+++ INPUT

-- ==== Sys2Proof/Machine/Operands.lean ====
section
/-! DEFINITION. The fields of a command word (R37, R41 to R46) and the byte selections of the data path (R27, R66). Operands are taken from
`arg` as they stand: no sign extension, no scaling (R46). -/

namespace Sys2Proof.Machine

/-- `cmd[19:16]` (R37). -/
def opField (w : CmdWord) : BitVec 4 := w.extractLsb' 16 4

/-- `cmd[15:0]`, the whole argument: `p` of GEN and `v` of INIT (R41, R43). -/
def argField (w : CmdWord) : Word := w.extractLsb' 0 16

/-- `arg[7:0]`: `i` of RDTAB and `b` of UPDATE (R42, R44). -/
def argLow (w : CmdWord) : Byte := w.extractLsb' 0 8

/-- `arg[15:8]`: reserved in RDTAB and UPDATE (R48). -/
def argHigh (w : CmdWord) : Byte := w.extractLsb' 8 8

/-- `arg[0]`: `n` of FINAL (R45). -/
def argFlag (w : CmdWord) : Bool := w.getLsbD 0

/-- `arg[15:1]`: reserved in FINAL (R48). -/
def argAboveFlag (w : CmdWord) : BitVec 15 := w.extractLsb' 1 15

/-- `c[15:8]` (R66). -/
def hiByte (c : Word) : Byte := c.extractLsb' 8 8

/-- `c[7:0]` (R66). -/
def loByte (c : Word) : Byte := c.extractLsb' 0 8

/-- `{b, 0x00}`: a byte in bits 15:8 with zeros below (R55, R66). -/
def atHigh (b : Byte) : Word := b ++ (0 : Byte)

/-- The computed table index of UPDATE, `CRC[15:8] xor b` (R25, R66; stage S1 of R74). -/
def tableIndex (c : Word) (b : Byte) : Byte := hiByte c ^^^ b

end Sys2Proof.Machine
end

++++++

- **WHAT NEEDS TO BE DONE**: For each line above that includes the word "CmdWord", make a copy of that line.

- **SOLVED EXERCISE**:
def opField (w : CmdWord) : BitVec 4 := w.extractLsb' 16 4
def argField (w : CmdWord) : Word := w.extractLsb' 0 16
def argLow (w : CmdWord) : Byte := w.extractLsb' 0 8
def argHigh (w : CmdWord) : Byte := w.extractLsb' 8 8
def argFlag (w : CmdWord) : Bool := w.getLsbD 0
def argAboveFlag (w : CmdWord) : BitVec 15 := w.extractLsb' 1 15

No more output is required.